▸ **Input data**
+-------+

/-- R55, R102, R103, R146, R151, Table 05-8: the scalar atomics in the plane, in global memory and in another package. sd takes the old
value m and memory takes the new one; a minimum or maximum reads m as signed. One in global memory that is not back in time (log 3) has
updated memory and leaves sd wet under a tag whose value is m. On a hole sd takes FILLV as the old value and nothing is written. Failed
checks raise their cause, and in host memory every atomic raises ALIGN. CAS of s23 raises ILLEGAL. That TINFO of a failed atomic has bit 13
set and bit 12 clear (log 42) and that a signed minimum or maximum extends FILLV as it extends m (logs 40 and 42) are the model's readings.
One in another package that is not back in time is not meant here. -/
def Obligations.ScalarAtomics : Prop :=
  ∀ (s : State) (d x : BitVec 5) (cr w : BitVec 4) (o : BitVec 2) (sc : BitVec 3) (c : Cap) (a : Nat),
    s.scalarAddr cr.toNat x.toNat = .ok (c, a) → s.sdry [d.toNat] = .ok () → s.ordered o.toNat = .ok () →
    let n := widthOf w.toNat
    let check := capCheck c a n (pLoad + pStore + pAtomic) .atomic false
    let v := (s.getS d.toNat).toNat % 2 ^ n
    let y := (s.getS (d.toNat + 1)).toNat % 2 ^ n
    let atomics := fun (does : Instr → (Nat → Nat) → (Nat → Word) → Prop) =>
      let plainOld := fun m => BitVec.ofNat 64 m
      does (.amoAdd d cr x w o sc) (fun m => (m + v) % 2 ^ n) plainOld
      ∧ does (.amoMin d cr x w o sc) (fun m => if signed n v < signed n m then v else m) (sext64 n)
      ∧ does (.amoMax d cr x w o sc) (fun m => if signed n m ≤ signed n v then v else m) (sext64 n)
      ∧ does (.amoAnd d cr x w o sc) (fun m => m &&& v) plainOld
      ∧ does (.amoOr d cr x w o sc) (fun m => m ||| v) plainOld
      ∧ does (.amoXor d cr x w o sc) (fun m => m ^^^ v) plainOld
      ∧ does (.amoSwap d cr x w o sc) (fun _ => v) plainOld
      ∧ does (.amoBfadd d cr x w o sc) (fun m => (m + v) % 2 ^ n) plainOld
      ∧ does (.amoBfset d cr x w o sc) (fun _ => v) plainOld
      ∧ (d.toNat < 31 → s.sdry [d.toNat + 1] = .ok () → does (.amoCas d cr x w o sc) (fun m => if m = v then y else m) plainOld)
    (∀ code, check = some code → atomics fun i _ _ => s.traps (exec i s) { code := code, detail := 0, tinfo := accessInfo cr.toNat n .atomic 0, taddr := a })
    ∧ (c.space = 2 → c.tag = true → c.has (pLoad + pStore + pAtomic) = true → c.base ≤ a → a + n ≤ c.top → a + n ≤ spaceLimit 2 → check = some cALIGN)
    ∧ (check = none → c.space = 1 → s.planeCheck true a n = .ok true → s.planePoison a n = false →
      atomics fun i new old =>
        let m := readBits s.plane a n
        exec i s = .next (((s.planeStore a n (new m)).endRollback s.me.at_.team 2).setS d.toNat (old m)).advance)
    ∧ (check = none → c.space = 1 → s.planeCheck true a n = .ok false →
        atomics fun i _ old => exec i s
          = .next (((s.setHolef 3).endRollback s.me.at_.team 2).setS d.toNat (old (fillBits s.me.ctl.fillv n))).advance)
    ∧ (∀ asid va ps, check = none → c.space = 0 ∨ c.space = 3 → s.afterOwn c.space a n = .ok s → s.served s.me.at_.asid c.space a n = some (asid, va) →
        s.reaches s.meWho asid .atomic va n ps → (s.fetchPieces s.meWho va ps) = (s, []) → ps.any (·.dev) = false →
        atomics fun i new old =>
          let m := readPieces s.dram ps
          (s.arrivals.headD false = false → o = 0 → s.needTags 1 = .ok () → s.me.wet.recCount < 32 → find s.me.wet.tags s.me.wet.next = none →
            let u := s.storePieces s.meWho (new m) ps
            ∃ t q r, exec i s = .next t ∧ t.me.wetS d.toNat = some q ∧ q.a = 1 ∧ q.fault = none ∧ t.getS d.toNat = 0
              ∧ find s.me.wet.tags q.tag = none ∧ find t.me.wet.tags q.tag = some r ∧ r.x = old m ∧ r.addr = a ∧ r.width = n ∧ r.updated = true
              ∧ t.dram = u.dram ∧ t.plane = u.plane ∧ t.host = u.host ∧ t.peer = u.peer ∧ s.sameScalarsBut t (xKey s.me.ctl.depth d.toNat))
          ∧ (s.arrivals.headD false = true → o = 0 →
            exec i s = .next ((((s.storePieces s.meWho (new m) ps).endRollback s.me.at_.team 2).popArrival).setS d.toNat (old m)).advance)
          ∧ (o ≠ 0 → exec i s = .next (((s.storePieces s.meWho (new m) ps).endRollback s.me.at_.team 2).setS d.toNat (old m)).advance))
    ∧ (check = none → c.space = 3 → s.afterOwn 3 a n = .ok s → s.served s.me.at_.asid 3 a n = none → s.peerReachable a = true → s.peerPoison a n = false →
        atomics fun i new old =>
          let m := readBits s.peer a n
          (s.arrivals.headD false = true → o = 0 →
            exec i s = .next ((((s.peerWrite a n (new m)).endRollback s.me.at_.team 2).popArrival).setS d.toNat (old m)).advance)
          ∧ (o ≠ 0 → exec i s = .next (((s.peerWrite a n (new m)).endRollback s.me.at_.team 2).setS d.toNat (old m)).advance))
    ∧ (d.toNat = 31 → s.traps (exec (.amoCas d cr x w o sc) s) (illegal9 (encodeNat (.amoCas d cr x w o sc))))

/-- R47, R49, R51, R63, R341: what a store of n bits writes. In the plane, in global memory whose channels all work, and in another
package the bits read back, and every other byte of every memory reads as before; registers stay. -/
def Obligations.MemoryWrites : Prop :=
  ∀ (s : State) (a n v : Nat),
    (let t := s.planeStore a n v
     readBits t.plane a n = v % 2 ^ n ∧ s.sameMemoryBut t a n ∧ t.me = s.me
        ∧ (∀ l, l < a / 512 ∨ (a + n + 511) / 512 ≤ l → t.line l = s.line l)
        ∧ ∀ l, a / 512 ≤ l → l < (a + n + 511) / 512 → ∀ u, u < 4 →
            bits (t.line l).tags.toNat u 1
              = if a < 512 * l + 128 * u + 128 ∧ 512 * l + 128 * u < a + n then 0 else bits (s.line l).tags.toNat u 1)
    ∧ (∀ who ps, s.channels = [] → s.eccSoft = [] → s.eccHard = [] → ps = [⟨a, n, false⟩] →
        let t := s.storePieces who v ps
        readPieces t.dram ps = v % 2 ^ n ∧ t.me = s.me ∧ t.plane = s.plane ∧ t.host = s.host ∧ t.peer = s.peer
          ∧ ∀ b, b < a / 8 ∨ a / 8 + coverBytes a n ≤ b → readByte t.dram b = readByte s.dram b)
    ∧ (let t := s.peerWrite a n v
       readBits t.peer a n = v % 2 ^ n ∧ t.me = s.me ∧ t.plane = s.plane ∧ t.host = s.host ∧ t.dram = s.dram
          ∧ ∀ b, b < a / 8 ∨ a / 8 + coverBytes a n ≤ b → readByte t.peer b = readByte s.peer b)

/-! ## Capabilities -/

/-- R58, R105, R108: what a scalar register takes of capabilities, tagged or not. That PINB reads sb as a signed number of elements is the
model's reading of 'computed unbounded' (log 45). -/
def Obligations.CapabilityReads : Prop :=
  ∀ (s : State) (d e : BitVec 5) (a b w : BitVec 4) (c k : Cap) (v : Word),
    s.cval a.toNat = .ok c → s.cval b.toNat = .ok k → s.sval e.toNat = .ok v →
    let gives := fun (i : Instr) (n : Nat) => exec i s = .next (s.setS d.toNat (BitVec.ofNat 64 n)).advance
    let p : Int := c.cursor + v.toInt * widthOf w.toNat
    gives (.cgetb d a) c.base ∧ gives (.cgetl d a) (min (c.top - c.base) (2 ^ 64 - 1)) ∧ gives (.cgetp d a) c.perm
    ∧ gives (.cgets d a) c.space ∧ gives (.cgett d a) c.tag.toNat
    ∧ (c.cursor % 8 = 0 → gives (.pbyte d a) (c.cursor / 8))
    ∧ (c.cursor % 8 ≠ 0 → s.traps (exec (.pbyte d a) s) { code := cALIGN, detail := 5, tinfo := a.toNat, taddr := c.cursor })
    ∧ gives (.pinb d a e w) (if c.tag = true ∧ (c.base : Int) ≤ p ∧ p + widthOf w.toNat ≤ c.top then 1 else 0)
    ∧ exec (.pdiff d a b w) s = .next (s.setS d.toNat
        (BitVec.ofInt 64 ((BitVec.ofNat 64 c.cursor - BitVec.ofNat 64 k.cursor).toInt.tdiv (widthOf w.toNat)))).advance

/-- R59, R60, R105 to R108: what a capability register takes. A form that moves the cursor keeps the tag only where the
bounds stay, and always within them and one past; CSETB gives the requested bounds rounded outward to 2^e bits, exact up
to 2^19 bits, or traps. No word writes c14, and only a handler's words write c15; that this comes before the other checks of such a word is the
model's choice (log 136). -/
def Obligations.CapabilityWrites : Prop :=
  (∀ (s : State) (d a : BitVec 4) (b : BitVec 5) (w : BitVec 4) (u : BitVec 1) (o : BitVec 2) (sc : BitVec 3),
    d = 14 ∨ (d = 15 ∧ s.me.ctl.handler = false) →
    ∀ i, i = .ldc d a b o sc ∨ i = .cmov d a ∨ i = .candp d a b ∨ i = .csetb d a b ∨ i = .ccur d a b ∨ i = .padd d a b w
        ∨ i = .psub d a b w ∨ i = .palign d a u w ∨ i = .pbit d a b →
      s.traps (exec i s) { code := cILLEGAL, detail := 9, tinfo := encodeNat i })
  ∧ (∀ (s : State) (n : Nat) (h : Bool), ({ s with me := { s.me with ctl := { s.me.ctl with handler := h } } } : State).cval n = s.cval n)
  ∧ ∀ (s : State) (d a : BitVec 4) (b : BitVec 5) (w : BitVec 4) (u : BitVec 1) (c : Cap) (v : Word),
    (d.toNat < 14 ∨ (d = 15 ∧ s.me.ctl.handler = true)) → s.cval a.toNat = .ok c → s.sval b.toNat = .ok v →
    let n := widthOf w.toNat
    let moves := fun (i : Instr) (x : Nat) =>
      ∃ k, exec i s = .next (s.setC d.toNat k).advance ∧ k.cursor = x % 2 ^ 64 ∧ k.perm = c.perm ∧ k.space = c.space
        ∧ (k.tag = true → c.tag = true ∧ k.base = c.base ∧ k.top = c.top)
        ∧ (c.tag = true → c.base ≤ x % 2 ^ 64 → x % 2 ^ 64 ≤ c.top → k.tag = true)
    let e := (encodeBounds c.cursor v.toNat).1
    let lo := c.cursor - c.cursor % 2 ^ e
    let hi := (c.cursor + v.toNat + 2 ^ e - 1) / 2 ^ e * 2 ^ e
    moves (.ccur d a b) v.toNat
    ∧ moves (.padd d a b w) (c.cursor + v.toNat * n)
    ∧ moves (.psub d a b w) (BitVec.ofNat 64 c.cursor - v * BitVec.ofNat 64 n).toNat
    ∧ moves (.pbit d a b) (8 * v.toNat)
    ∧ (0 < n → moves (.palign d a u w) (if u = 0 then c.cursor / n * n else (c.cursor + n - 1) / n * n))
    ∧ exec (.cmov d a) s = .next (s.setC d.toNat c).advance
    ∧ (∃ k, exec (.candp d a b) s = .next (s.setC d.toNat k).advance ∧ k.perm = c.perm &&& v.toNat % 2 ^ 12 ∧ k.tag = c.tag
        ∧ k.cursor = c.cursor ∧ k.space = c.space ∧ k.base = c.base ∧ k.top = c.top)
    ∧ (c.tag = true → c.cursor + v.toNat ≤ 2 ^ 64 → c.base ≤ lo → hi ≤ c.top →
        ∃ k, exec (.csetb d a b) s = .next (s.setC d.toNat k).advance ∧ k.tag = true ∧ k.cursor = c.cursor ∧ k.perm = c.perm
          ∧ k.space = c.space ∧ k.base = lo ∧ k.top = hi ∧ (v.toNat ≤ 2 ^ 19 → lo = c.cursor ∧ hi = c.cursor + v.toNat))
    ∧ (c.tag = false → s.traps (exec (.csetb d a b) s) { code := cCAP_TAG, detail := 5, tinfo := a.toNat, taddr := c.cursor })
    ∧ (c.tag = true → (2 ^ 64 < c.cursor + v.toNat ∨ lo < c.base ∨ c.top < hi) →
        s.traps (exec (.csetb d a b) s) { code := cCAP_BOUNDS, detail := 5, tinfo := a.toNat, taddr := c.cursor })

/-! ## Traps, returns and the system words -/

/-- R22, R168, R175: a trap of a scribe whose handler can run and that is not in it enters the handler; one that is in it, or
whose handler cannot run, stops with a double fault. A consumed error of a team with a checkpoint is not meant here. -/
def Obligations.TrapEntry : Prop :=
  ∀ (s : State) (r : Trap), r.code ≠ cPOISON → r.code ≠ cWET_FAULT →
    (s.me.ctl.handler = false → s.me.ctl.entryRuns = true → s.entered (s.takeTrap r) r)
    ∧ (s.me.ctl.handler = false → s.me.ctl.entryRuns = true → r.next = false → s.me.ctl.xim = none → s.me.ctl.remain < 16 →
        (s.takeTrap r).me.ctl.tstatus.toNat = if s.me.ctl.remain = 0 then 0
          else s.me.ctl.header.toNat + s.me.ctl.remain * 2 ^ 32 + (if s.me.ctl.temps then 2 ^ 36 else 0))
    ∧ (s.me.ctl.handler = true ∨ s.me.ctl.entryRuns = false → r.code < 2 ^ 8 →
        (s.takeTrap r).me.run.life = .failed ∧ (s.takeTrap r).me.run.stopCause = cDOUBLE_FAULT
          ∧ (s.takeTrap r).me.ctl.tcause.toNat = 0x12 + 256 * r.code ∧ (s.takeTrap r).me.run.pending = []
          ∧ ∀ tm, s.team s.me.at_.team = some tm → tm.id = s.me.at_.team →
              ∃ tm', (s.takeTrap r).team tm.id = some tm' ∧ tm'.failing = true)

+-------+

The total alone is wanted: how many lines in the listing above contain "stay".

▸ **Your solution**
2